Sunday, August 27, 2006

Biodiesel V Ethanol - Making the Right Choice

By: Mike Copinger of

I’m sure that you have noticed that there has been a surge in interest in Ethanol as an alternative to regular fuel, especially in the USA. Bill Gates invested the better part of $40m in ethanol production and distribution; this month in SHELBY the town Planning Board granted site plan approval and issued a special use permit to Western New York Energy LLC on Monday, paving the way for construction of a major ethanol plant.

There seem to be ethanol plants going up all over the place. I can’t help but feel a little nostalgic – after all, when Henry Ford started out his cars were designed to run on ethanol (oil hadn’t really made it onto the scene by then) and in fact he invested considerable sums in ethanol production and distribution. It was only the bully boy tactics of the new oil barons that made petrol and petro diesel the no. 1 fuels in the market.

Nostalgic though I am, I have to also admit to being a skeptic. I mean why ethanol and not biodiesel?

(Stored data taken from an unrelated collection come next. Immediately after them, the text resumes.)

-- ==== Sys2Proof/Machine/Regs.lean ====
section
/-!
DEFINITION. The BAR0 register map of R29, R30 and the register chapters: the name of every register, where it lies, its
reset value, which of its bits host software writes (RW, RWS and RWL fields) and which it clears by writing 1 (RW1C),
and the fields of each register as the field tables give them. A register array is one name with two indexes: `i` counts
its instances (tile, chiplet and port, ring, channel, function) and `j` the words of one instance.
-/

namespace Sys2Proof.Machine

/-- The registers of BAR0, in the order of the map of R29. -/
inductive RName where
  | devId
  | dawnStatus
  | bootSvn
  | bootSeq
  | dawnMs
  | resetCause
  | resetCtl
  | hzCfg
  | flashCtl
  | flashAddr
  | flashStatus
  | hzPort
  | flashData
  | sqStatus
  | sqCtl
  | firstMsg
  | firstCtl
  | cntMsg
  | cntConseq
  | cntMsgLost
  | sqIrq
  | errnStatus
  | reactCfg
  | retireCfg
  | pend
  | bistCtl
  | bistUnit
  | bistIndex
  | bistStatus
  | bistResult
  | bistResIndex
  | cntSlices
  | cntBistFail
  | cntBistSkip
  | spareTile
  | spareXlink
  | spareCells
  | spareLane
  | spareAnvil
  | pwrStatus
  | pwrCfg
  | pcap
  | pcapEff
  | vinMv
  | iinMa
  | pinW
  | energyMj
  | poweredHours
  | vcore
  | thermCfg
  | thermStatus
  | socCfg
  | socStatus
  | socVinMv
  | socIinMa
  | cntOpChange
  | cntLimit
  | cntCapUnmet
  | cntThermStep
  | ageMilestone
  | pLeak
  | temp
  | vtab
  | timeStatus
  | incr
  | nowFrac
  | nowNs
  | nowSecLo
  | nowSecHi
  | adjFrac
  | adjNs
  | adjSecLo
  | adjSecHi
  | adjOff
  | adjCmd
  | ppsCfg
  | trigCtl
  | trigStatus
  | startNs
  | startSec
  | periodNs
  | capCfg
  | capStatus
  | capFrac
  | capNs
  | capSecLo
  | capSecHi
  | ptpCfg
  | tsAdj
  | fnRights
  | fnCfg
  | fnStatus
  | violAddr
  | violCnt
  | evRoute
  | cntEvLost
  | cntEvDiscard
  | cntForeignWr
  | cntDbIgnored
  | hwinW0
  | hwinW1
  | hwinW2
  | hwinW3
  | ringOwner
  | ringBase
  | ringCtl
  | ringIrq
  | ringStatus
  | ringErr
  | ringHead
  | ringTail
  | cntCqFull
  | msixTable
  | msixPba
  | dmaStatus
  | dmaSwreq
  | chOwner
  | chCtl
  | chProg
  | chStatus
  | chPc
  | chSrc
  | chDst
  | chLen
  | chLoop
  | chFault
  | chWinW0
  | chWinW1
  | chWinW2
  | chWinW3
  | bnStatus
  | bnCmd
  | bnArg
  | bnResult
  | bnCfg
  | bnIgnored
  | nonce
  | bnMeas
  | arbCtr
  | ownerStatus
  | devKeyId
  | ownerKeyId
  | tblCommits
  | inBuf
  | outBuf
  | inBuf2
  | zenStatus
  | zenRseq
  | zenDelivered
  | zenCfg
  | zenKeyId
  | authKeyId
  | zcmdSeq
  | ignEdges
  | romVer
  | mapDigest
  | zenBytes
  | zenFrames
  | zenMap
  | parseStatus
  | clsCtl
  | cntTrunc
  | cntMalformed
  | cntLimitExc
  | cntNoPtype
  | cntNoEntry
  | hashCfg
  | hashSeed
  | polIdx
  | polCmd
  | polStatus
  | polData
  | portCls
  | pcpMap
  | dscpMap
  | stateTab
  | baseTcam
  | custTcam0
  | custTcam1
  | ptypeTcam0
  | ptypeTcam1
  | entryTab0
  | entryTab1
  | cirrusStatus
  | cirrusCtl
  | excRing
  | pipeStatus
  | cntRestart
  | cntExcCirrus
  | cntRecirc
  | cntViol
  | cntExcDrop
  | imgCtl
  | imgStatus
  | imgSrc
  | imgLen
  | baseImageId
  | custImageId
  | imgSvn
  | csRdCtl
  | csRdStatus
  | csRdData
  | csRdMark
  | dtabReg
  | kprofReg
  | robStatus
  | ttInflight
  | ttVersion
  | ttBank
  | ttParityCnt
  | ttRepairCnt
  | bpmStatus
  | bpmCtl
  | poolCfg
  | refillCfg
  | mcHold
  | voqCtl
  | voqData0
  | voqData1
  | bpmRsvd
  | dropCnt
  | dropUcode
  | cntStomp
  | cntMcSkip
  | cntDoubleFree
  | cntCt
  | pfcCfg
  | maxFrame
  | portMacLo
  | portMacHi
  | pfcTimer
  | pgCfg0
  | pgCfg1
  | pgCfg2
  | pgCfg3
  | pgStatus0
  | pgStatus1
  | pgStatus2
  | pgStatus3
  | voqProf0
  | voqProf1
  | voqSel
  | egrCfg0
  | egrCfg1
  | egrCfg2
  | mcCmd
  | mcIndex
  | mcStatus
  | mcData0
  | mcData1
  | nbStatus
  | sampleCfg
  | cntWts
  | cntGateTrunc
  | portSched
  | pshpCir
  | pshpPir
  | pshpCbs
  | pshpPbs
  | gateCfg
  | gateStatus
  | qsched
  | qshpCir
  | qshpPir
  | qshpCbs
  | qshpPbs
  | qstatus
  | maxwin
  | gcl
  | chipletId
  | txgrpCfg
  | portCfg
  | portStatus
  | portLps
  | anLocal
  | anPartner
  | fecCwCorr
  | fecCwUncorr
  | fecSymCorr
  | laneCtl
  | laneStatus
  | txFfe
  | adaptCtl
  | eyeCtl
  | eyeResult
  | prbsCtl
  | prbsStatus
  | prbsErr
  | eqHist
  | cageCfg
  | cageStatus
  | fpI2cCfg
  | modAccCtl
  | modAccBank
  | modAccStatus
  | modAccBuf
  | ledCfg
  | ledLocate
  | anvilCtl
  | anvilStatus
  | chActive
  | grpFree
  | anvChStatus
  | cntSpillBytes
  | cntRefillBytes
  | cntPagesAlloc
  | cntEdcRetry
  | cntDataErr
  | cntPageDoubleFree
  | cntSpillWait
  | pcVal
  | pcCfg
  | pcOvf
  | snapVal
  | snapOvf
  | statOvf
  | histClass
  | histPort
  | wrapClass
  | wrapPort
  | statCnt
  | haloStatus
  | flowCfg
  | flowTmo
  | flowSeed
  | flowCmd
  | epochCfg
  | epochNum
  | histCfg
  | histCmd
  | ovfLatch
  | statCmd
  | cntFlowExported
  | cntFlowLost
  | cntCapLost
  | cntHistLost
  | cntStatRange
  | cntIoamSkip
  | cntBar4Wr
  | mirrorCfg
  | mirrorN
  | mirrorRate
  | portMirror
  | ioam0
  | ioam1
  | ioam2
  | ioam3
  | grpCtl
  | teStatus
  | teCtl
  | verStatus
  | emSeed
  | ageTick
  | ageNow
  | lpmCfg
  | teCmd0
  | teIndex
  | teCmdStatus
  | teLen
  | teGo
  | lpmUsed
  | teData
  | tblCfg0
  | tblCfg1
  | tblCfg2
  | tcamCfg
  | learnCfg
  | learnCount
  | cntLearned
  | cntLearnDup
  | cntLearnLimit
  | cntLearnNospace
  | cntLearnConflict
  | cntDpDiscard
  | cntAged
  | cntCommits
  deriving DecidableEq, Repr

/-- What the register chapters say of one register array. `di` and `dj` are the (count, stride) pairs that place instance
`i` and word `j`; `ds` are the pairs of a register that is one register seen through several blocks (the IMG and MC
registers, R180 and R280). `rw` and `w1c` are the write masks. -/
structure RegInfo where
  base : Nat
  di : List (Nat × Nat) := []
  dj : List (Nat × Nat) := []
  ds : List (Nat × Nat) := []
  wide : Bool := false
  rw : Nat := 0
  w1c : Nat := 0
  rst : Nat := 0
  deriving DecidableEq, Repr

After all biodiesel recycles used oil that would otherwise end up in landfill into useable clean fuel. Better yet it’s simple for anyone to make biodiesel, with very basic equipment and instructions.

A recent study, done by researchers at the University of Minnesota and at St. Olaf College in Northfield, Minn., points to the environmental benefits of biodiesel over ethanol (in this case made from corn), stating that ethanol provides 25 percent more energy a gallon than is required for its production, while soybean based biodiesel generates 93 percent more energy.
The study also identified that ethanol, in its production and consumption, reduces greenhouse gas emissions by 12 percent, compared with fossil fuels; however biodiesel, they found, reduces such emissions by 41 percent, compared with fossil fuels.

Moreover the study acknowledged that in order to produce a sufficient quantity of ethanol from crops like corn, food production would inevitably be compromised. On the other hand oil rich crops like jatropha will happily grow in marginal soil not suitable for other forms of agriculture.
So it begs the question again - why ethanol? Could it possibly be that in most parts of the civilized world you need a government license to run a still to produce any kind of alcohol?

It’s possible to make biodiesel at home with little more than a soda bottle, and some basic hardware store chemicals - but to make ethanol you need a still and thus a license, you're traceable and if unlicensed you are committing a criminal offence. Could it be that governments prefer a fuel that they can more tightly control, and tax?

As we work towards a greener, more sustainable future it's equally important that we choose the right kinds of fuels and for the right reasons.